Weaker than SC. Writes go into a store buffer before reaching memory.

Core 0:  x = 1;  a = y;   // write x, read y
Core 1:  y = 1;  b = x;   // write y, read x

Store buffer: each core has a buffer where writes wait before memory

Core 0 writes x=1 → store buffer (not yet visible to Core 1!)
Core 0 reads y    → gets 0 (Core 1's write not visible yet)
Core 1 writes y=1 → store buffer
Core 1 reads x    → gets 0 (Core 0's write not visible yet)
Both store buffers drain to memory

Result (a=0, b=0) IS POSSIBLE on x86!
This cannot happen under SC.

TSO allows: reads can bypass older writes in the store buffer
           (read your own uncommitted writes, but not other cores')

ARM / RISC-V Relaxed Memory

Even weaker.

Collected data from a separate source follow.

@[simp] theorem State.setSl_instant (s : State) (x : Slot) : (s.setSl x).instant = s.instant := rfl
@[simp] theorem State.setSl_clusters (s : State) (x : Slot) : (s.setSl x).clusters = s.clusters := rfl
@[simp] theorem State.setSl_courses (s : State) (x : Slot) : (s.setSl x).courses = s.courses := rfl
@[simp] theorem State.setSl_dies (s : State) (x : Slot) : (s.setSl x).dies = s.dies := rfl
@[simp] theorem State.setSl_contexts (s : State) (x : Slot) : (s.setSl x).contexts = s.contexts := rfl
@[simp] theorem State.setSl_lineages (s : State) (x : Slot) : (s.setSl x).lineages = s.lineages := rfl
@[simp] theorem State.setSl_frames (s : State) (x : Slot) : (s.setSl x).frames = s.frames := rfl
@[simp] theorem State.setSl_mem (s : State) (x : Slot) : (s.setSl x).mem = s.mem := rfl
@[simp] theorem State.setSl_places (s : State) (x : Slot) : (s.setSl x).places = s.places := rfl
@[simp] theorem State.setSl_tlb (s : State) (x : Slot) : (s.setSl x).tlb = s.tlb := rfl
@[simp] theorem State.setSl_op (s : State) (x : Slot) : (s.setSl x).op = s.op := rfl
@[simp] theorem State.setSl_lq (s : State) (x : Slot) : (s.setSl x).lq = s.lq := rfl
@[simp] theorem State.setSl_ft (s : State) (x : Slot) : (s.setSl x).ft = s.ft := rfl
@[simp] theorem State.setSl_dq (s : State) (x : Slot) : (s.setSl x).dq = s.dq := rfl
@[simp] theorem State.setSl_ready (s : State) (x : Slot) : (s.setSl x).ready = s.ready := rfl
@[simp] theorem State.setSl_priv (s : State) (x : Slot) : (s.setSl x).priv = s.priv := rfl
@[simp] theorem State.setSl_transit (s : State) (x : Slot) : (s.setSl x).transit = s.transit := rfl
@[simp] theorem State.setSl_heldMsgs (s : State) (x : Slot) : (s.setSl x).heldMsgs = s.heldMsgs := rfl
@[simp] theorem State.setSl_tokens (s : State) (x : Slot) : (s.setSl x).tokens = s.tokens := rfl
@[simp] theorem State.setSl_absent (s : State) (x : Slot) : (s.setSl x).absent = s.absent := rfl
@[simp] theorem State.setSl_suspended (s : State) (x : Slot) : (s.setSl x).suspended = s.suspended := rfl
@[simp] theorem State.setSl_colls (s : State) (x : Slot) : (s.setSl x).colls = s.colls := rfl
@[simp] theorem State.setSl_collSeqs (s : State) (x : Slot) : (s.setSl x).collSeqs = s.collSeqs := rfl
@[simp] theorem State.setSl_credits (s : State) (x : Slot) : (s.setSl x).credits = s.credits := rfl
@[simp] theorem State.setSl_energy (s : State) (x : Slot) : (s.setSl x).energy = s.energy := rfl
@[simp] theorem State.setSl_fw (s : State) (x : Slot) : (s.setSl x).fw = s.fw := rfl
@[simp] theorem State.setSl_replies (s : State) (x : Slot) : (s.setSl x).replies = s.replies := rfl
@[simp] theorem State.setSl_sent (s : State) (x : Slot) : (s.setSl x).sent = s.sent := rfl
@[simp] theorem State.setSl_annuls (s : State) (x : Slot) : (s.setSl x).annuls = s.annuls := rfl
@[simp] theorem State.setSl_tick (s : State) (x : Slot) : (s.setSl x).tick = s.tick := rfl
@[simp] theorem State.setSl_agenda (s : State) (x : Slot) : (s.setSl x).agenda = s.agenda := rfl
@[simp] theorem State.setSl_curCore (s : State) (x : Slot) : (s.setSl x).curCore = s.curCore := rfl
@[simp] theorem State.setSl_curSlot (s : State) (x : Slot) : (s.setSl x).curSlot = s.curSlot := rfl
@[simp] theorem State.setSl_late (s : State) (x : Slot) : (s.setSl x).late = s.late := rfl
@[simp] theorem State.setSl_nextTask (s : State) (x : Slot) : (s.setSl x).nextTask = s.nextTask := rfl
@[simp] theorem State.setSl_nextFt (s : State) (x : Slot) : (s.setSl x).nextFt = s.nextFt := rfl

@[simp] theorem State.setCo_instant (s : State) (x : Core) : (s.setCo x).instant = s.instant := rfl
@[simp] theorem State.setCo_clusters (s : State) (x : Core) : (s.setCo x).clusters = s.clusters := rfl
@[simp] theorem State.setCo_courses (s : State) (x : Core) : (s.setCo x).courses = s.courses := rfl
@[simp] theorem State.setCo_dies (s : State) (x : Core) : (s.setCo x).dies = s.dies := rfl
@[simp] theorem State.setCo_contexts (s : State) (x : Core) : (s.setCo x).contexts = s.contexts := rfl
@[simp] theorem State.setCo_lineages (s : State) (x : Core) : (s.setCo x).lineages = s.lineages := rfl
@[simp] theorem State.setCo_frames (s : State) (x : Core) : (s.setCo x).frames = s.frames := rfl
@[simp] theorem State.setCo_mem (s : State) (x : Core) : (s.setCo x).mem = s.mem := rfl
@[simp] theorem State.setCo_places (s : State) (x : Core) : (s.setCo x).places = s.places := rfl
@[simp] theorem State.setCo_tlb (s : State) (x : Core) : (s.setCo x).tlb = s.tlb := rfl
@[simp] theorem State.setCo_op (s : State) (x : Core) : (s.setCo x).op = s.op := rfl
@[simp] theorem State.setCo_lq (s : State) (x : Core) : (s.setCo x).lq = s.lq := rfl
@[simp] theorem State.setCo_ft (s : State) (x : Core) : (s.setCo x).ft = s.ft := rfl
@[simp] theorem State.setCo_dq (s : State) (x : Core) : (s.setCo x).dq = s.dq := rfl
@[simp] theorem State.setCo_ready (s : State) (x : Core) : (s.setCo x).ready = s.ready := rfl
@[simp] theorem State.setCo_priv (s : State) (x : Core) : (s.setCo x).priv = s.priv := rfl
@[simp] theorem State.setCo_transit (s : State) (x : Core) : (s.setCo x).transit = s.transit := rfl
@[simp] theorem State.setCo_heldMsgs (s : State) (x : Core) : (s.setCo x).heldMsgs = s.heldMsgs := rfl
@[simp] theorem State.setCo_tokens (s : State) (x : Core) : (s.setCo x).tokens = s.tokens := rfl
@[simp] theorem State.setCo_absent (s : State) (x : Core) : (s.setCo x).absent = s.absent := rfl
@[simp] theorem State.setCo_suspended (s : State) (x : Core) : (s.setCo x).suspended = s.suspended := rfl
@[simp] theorem State.setCo_colls (s : State) (x : Core) : (s.setCo x).colls = s.colls := rfl
@[simp] theorem State.setCo_collSeqs (s : State) (x : Core) : (s.setCo x).collSeqs = s.collSeqs := rfl
@[simp] theorem State.setCo_credits (s : State) (x : Core) : (s.setCo x).credits = s.credits := rfl
@[simp] theorem State.setCo_energy (s : State) (x : Core) : (s.setCo x).energy = s.energy := rfl
@[simp] theorem State.setCo_fw (s : State) (x : Core) : (s.setCo x).fw = s.fw := rfl
@[simp] theorem State.setCo_replies (s : State) (x : Core) : (s.setCo x).replies = s.replies := rfl
@[simp] theorem State.setCo_sent (s : State) (x : Core) : (s.setCo x).sent = s.sent := rfl
@[simp] theorem State.setCo_annuls (s : State) (x : Core) : (s.setCo x).annuls = s.annuls := rfl
@[simp] theorem State.setCo_tick (s : State) (x : Core) : (s.setCo x).tick = s.tick := rfl
@[simp] theorem State.setCo_agenda (s : State) (x : Core) : (s.setCo x).agenda = s.agenda := rfl
@[simp] theorem State.setCo_curCore (s : State) (x : Core) : (s.setCo x).curCore = s.curCore := rfl
@[simp] theorem State.setCo_curSlot (s : State) (x : Core) : (s.setCo x).curSlot = s.curSlot := rfl
@[simp] theorem State.setCo_late (s : State) (x : Core) : (s.setCo x).late = s.late := rfl
@[simp] theorem State.setCo_nextTask (s : State) (x : Core) : (s.setCo x).nextTask = s.nextTask := rfl
@[simp] theorem State.setCo_nextFt (s : State) (x : Core) : (s.setCo x).nextFt = s.nextFt := rfl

Reads and writes can be reordered arbitrarily.

// In relaxed models, all four outcomes possible:
// (a=0,b=0), (a=0,b=1), (a=1,b=0), (a=1,b=1)

// Must use memory fences/barriers to enforce ordering:
// RISC-V: FENCE instruction
// ARM:    DMB (Data Memory Barrier)
// x86:    MFENCE, SFENCE, LFENCE

C++ Memory Order

#include <atomic>

atomic<int> x(0), y(0);
int a, b;

// Sequential consistency (default, safest):
x.store(1, memory_order_seq_cst);
a = y.load(memory_order_seq_cst);

// Relaxed (fastest, no ordering guarantees):
x.store(1, memory_order_relaxed);   // only atomicity guaranteed
a = y.load(memory_order_relaxed);   // might see stale values

// Acquire-release (common synchronization pattern):
// Store with release: all previous writes visible before this store
x.store(1, memory_order_release);
// Load with acquire: all subsequent reads happen after this load
a = y.load(memory_order_acquire);
// Together: ensures happens-before relationship

Part 4 — Synchronization Primitives

Mutex (Mutual Exclusion)

#include <mutex>
mutex mtx;
int shared_counter = 0;

void increment() {
    for (int i = 0; i < 100000; i++) {
        mtx.lock();
        shared_counter++;   // critical section
        mtx.unlock();
    }
}

// Or RAII style:
void increment_safe() {
    lock_guard<mutex> lock(mtx);  // auto-unlocks on scope exit
    shared_counter++;
}

How mutex works in hardware:

Test-and-Set (atomic):
  atomically: read old value, write 1, return old value

Lock:
  while (test_and_set(&lock) == 1) {}   // spin until 0 (unlocked)
  // critical section
  lock = 0;                              // release

Problem: spinning wastes CPU cycles
Better: put thread to sleep if lock unavailable (OS scheduler)

Spinlock vs Mutex

Spinlock: thread loops (spins) until lock available
  Pros: no context switch overhead, fast for short critical sections
  Cons: wastes CPU, bad if lock held for long
  Use: kernel code, interrupt handlers, very short critical sections

Mutex: thread put to sleep by OS if lock unavailable
  Pros: no wasted CPU while waiting
  Cons: context switch overhead (~1000 cycles)
  Use: application code, longer critical sections

Condition Variables

mutex mtx;
condition_variable cv;
queue<int> work_queue;

// Producer:
void produce(int item) {
    lock_guard<mutex> lock(mtx);
    work_queue.push(item);
    cv.notify_one();  // wake up a waiting consumer
}

// Consumer:
void consume() {
    unique_lock<mutex> lock(mtx);
    cv.wait(lock, []{ return !work_queue.empty(); });
    // wakes up when notified AND condition is true
    int item = work_queue.front();
    work_queue.pop();
    process(item);
}

Part 5 — GPU Architecture

GPUs are massively parallel processors designed for data-parallel computation.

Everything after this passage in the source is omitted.